#### Action item
Whenever the word "ends" appears in a line of the listing, copy that line.

######

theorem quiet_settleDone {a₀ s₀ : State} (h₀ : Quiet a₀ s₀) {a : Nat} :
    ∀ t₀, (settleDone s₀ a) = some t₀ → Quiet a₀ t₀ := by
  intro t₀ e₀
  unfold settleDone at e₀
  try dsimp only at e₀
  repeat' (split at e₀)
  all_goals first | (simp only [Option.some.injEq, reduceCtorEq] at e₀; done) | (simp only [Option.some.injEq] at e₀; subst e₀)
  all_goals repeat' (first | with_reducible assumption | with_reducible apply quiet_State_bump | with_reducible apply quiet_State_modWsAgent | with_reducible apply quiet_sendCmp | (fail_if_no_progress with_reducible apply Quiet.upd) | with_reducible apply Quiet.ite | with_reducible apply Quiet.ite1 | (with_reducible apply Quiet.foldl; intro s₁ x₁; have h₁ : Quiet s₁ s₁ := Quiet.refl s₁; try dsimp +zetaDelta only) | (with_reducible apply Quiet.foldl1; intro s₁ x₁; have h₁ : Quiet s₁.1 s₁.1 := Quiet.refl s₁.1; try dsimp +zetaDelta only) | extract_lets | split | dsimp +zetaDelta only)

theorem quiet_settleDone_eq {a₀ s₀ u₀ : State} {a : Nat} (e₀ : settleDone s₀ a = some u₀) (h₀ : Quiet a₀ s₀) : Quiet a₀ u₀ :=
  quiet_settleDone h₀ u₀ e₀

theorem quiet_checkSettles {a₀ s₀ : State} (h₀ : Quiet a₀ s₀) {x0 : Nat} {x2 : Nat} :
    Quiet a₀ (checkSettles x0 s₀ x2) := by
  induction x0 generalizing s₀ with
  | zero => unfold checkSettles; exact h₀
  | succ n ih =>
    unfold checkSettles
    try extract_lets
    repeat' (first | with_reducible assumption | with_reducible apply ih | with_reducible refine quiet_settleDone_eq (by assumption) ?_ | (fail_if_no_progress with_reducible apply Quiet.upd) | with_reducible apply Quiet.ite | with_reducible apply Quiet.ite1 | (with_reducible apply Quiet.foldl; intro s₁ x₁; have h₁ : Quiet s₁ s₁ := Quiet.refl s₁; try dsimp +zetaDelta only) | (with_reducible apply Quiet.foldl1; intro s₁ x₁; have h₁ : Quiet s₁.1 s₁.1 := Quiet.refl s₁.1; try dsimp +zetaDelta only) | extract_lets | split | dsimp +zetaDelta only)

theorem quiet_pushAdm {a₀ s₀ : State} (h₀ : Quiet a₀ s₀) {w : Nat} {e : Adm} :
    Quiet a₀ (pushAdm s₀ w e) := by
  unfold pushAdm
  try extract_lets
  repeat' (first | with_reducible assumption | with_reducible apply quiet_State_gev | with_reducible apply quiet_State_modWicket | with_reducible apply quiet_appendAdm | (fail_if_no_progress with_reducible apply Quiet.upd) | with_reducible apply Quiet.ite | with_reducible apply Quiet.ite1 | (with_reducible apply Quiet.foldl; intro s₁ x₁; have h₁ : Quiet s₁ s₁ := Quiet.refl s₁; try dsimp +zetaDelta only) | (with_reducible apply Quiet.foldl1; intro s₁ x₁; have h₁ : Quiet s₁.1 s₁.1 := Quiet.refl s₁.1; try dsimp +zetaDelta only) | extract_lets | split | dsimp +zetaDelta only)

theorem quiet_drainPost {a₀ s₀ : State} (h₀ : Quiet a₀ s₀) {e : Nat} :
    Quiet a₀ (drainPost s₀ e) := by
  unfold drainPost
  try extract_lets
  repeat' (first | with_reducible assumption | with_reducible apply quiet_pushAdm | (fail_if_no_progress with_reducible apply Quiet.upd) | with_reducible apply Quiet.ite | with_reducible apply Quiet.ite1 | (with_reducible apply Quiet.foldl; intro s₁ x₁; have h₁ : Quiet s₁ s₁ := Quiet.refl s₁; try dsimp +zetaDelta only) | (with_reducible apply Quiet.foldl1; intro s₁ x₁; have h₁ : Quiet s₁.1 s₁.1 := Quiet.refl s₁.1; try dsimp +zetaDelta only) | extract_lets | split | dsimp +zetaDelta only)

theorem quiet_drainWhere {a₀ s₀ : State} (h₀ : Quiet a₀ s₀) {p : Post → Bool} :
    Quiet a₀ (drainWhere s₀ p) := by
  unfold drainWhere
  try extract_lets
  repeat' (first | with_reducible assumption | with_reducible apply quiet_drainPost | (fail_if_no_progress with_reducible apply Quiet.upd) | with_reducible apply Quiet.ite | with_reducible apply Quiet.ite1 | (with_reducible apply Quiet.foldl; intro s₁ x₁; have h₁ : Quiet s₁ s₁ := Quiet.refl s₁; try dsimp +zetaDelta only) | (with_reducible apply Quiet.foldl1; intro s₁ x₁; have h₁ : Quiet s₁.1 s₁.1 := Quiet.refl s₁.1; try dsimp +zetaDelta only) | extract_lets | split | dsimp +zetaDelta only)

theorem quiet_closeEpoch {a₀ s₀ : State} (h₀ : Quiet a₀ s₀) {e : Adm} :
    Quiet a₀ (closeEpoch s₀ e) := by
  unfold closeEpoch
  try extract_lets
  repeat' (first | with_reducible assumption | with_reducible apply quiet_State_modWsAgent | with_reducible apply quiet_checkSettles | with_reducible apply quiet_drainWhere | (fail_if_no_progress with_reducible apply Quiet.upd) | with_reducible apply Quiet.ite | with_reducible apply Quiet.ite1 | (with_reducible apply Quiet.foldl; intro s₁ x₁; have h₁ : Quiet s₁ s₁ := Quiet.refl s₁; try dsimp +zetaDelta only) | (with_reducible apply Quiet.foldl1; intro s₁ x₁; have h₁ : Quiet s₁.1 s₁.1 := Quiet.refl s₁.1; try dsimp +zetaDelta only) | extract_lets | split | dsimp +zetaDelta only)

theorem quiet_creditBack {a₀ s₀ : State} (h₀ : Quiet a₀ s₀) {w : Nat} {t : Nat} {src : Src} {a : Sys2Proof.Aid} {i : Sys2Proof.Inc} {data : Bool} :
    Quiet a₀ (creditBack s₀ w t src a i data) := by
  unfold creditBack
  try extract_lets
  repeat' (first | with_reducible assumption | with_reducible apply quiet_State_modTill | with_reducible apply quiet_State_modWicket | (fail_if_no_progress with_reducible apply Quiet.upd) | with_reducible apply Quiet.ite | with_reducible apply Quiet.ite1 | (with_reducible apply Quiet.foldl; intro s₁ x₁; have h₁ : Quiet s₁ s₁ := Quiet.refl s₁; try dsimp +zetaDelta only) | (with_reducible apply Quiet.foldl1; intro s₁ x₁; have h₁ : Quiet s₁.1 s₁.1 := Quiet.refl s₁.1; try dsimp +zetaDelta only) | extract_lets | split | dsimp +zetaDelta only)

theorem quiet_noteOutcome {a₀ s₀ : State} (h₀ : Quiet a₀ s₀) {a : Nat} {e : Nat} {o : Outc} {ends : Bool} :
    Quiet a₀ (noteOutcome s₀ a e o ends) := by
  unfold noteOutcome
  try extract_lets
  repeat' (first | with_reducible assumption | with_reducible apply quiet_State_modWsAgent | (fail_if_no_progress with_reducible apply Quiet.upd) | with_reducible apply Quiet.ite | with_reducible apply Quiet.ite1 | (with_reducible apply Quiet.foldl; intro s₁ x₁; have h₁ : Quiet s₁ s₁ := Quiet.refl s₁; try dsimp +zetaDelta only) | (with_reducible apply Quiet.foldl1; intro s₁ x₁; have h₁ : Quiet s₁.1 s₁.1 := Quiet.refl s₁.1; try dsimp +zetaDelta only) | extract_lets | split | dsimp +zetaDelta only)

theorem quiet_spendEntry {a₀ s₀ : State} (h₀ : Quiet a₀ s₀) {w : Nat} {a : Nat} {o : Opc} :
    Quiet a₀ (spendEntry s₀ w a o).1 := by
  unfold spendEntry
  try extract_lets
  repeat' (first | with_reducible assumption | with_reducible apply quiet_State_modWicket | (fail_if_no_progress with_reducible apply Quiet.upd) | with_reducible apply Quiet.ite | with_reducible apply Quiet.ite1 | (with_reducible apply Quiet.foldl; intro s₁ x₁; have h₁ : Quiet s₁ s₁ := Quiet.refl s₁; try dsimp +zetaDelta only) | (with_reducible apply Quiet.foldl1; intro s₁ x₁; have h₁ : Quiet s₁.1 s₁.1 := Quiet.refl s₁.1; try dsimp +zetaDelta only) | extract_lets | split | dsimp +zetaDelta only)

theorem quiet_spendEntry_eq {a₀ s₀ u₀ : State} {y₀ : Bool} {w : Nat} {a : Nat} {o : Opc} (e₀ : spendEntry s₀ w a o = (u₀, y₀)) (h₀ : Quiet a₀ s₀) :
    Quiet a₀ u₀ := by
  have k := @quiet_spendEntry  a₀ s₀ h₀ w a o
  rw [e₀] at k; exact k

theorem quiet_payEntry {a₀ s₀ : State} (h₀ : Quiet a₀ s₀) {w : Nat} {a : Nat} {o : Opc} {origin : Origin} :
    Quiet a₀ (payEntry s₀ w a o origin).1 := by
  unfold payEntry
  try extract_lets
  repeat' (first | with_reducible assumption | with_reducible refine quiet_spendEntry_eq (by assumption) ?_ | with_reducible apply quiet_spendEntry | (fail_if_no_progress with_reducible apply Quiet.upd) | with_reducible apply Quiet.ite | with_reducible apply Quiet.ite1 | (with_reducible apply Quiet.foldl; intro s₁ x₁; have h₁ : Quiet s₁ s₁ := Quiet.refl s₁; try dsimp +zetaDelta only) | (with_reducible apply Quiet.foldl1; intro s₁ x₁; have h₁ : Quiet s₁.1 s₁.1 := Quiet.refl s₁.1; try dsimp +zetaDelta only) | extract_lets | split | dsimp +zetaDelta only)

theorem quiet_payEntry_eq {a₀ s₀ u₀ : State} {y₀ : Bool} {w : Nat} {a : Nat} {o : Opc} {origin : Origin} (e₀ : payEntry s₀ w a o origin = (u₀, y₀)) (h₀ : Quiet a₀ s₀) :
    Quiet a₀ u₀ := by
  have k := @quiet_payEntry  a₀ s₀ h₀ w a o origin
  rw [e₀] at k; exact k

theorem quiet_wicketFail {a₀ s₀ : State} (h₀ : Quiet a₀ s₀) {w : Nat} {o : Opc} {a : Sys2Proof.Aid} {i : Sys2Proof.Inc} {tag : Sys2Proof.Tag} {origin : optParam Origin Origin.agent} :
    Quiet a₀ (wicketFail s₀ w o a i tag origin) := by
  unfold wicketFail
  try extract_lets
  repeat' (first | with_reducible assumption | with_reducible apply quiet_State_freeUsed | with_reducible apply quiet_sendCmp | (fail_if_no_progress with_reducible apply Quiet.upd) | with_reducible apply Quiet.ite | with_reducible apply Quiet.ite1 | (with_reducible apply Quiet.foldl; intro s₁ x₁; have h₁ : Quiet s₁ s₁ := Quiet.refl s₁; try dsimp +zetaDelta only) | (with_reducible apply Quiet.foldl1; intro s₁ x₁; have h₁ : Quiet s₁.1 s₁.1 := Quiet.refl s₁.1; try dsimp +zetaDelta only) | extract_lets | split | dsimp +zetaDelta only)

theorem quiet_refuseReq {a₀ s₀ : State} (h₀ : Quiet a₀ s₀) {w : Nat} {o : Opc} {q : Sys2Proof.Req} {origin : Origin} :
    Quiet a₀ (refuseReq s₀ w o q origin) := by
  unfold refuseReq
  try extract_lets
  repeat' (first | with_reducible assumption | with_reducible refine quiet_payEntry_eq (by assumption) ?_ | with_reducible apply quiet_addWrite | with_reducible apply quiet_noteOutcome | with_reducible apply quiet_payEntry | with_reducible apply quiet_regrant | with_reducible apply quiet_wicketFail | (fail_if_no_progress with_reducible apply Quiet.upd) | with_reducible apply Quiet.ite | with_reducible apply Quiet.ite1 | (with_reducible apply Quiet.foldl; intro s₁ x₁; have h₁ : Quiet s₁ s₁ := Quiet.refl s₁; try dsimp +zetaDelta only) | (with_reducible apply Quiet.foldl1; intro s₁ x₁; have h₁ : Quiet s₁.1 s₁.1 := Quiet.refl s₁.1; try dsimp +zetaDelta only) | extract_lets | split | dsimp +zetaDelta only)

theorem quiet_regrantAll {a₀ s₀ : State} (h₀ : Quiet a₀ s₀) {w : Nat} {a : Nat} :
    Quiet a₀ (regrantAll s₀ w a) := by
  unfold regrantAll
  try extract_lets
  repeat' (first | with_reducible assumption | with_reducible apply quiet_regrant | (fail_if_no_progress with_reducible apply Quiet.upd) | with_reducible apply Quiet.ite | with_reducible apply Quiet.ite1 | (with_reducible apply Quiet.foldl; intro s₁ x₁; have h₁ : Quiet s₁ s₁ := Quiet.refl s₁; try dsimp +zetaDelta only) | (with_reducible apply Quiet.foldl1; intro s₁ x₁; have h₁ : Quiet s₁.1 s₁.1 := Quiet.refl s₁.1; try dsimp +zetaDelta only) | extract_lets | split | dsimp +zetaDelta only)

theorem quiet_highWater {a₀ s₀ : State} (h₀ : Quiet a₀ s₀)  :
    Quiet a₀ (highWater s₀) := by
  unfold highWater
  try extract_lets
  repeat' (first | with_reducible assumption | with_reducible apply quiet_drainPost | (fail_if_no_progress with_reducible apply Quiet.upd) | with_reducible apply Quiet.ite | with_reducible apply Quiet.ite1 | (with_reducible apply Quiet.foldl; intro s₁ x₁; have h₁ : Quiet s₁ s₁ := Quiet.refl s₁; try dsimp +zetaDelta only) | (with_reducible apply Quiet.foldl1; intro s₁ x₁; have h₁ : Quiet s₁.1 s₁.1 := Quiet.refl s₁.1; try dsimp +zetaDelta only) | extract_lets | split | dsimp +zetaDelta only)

######

#### Response below
theorem quiet_noteOutcome {a₀ s₀ : State} (h₀ : Quiet a₀ s₀) {a : Nat} {e : Nat} {o : Outc} {ends : Bool} :
    Quiet a₀ (noteOutcome s₀ a e o ends) := by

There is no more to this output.